--- Records provided ---
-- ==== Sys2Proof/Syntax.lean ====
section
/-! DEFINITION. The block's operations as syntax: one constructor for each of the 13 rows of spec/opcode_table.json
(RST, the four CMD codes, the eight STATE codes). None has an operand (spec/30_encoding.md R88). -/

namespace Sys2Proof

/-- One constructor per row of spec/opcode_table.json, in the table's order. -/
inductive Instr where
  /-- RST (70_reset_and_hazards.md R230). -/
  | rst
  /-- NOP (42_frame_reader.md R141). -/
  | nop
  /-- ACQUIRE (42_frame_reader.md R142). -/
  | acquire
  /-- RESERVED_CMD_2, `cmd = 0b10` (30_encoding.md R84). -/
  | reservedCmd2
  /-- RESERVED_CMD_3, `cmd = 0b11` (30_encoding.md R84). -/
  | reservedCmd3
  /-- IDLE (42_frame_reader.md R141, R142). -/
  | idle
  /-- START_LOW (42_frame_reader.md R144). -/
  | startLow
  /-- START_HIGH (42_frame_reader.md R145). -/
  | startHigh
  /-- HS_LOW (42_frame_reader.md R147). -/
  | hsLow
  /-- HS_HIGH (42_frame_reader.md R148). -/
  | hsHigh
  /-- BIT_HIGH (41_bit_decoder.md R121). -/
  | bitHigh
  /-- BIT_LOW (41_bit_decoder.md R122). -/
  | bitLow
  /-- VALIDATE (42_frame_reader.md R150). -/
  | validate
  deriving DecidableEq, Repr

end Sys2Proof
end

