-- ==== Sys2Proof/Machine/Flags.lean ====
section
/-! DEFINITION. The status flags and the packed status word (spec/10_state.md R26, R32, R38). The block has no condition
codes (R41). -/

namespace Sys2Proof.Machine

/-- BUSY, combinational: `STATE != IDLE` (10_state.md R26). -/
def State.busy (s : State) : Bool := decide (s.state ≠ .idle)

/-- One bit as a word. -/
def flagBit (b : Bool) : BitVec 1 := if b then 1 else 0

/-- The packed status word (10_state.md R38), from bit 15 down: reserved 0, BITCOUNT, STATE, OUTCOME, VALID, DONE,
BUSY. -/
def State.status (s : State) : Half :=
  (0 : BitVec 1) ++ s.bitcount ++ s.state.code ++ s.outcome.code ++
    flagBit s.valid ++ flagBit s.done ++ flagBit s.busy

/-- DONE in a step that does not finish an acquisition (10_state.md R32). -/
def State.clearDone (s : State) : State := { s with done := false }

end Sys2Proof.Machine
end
---
▸ Your instructions
Given the records above, reproduce precisely and only the lines between the line holding "deriving DecidableEq, Repr" and the line holding "codes (R41). -/", inclusive.

▸ Solved problem
  deriving DecidableEq, Repr

end Sys2Proof
end

-- ==== Sys2Proof/Machine/Flags.lean ====
section
/-! DEFINITION. The status flags and the packed status word (spec/10_state.md R26, R32, R38). The block has no condition
codes (R41). -/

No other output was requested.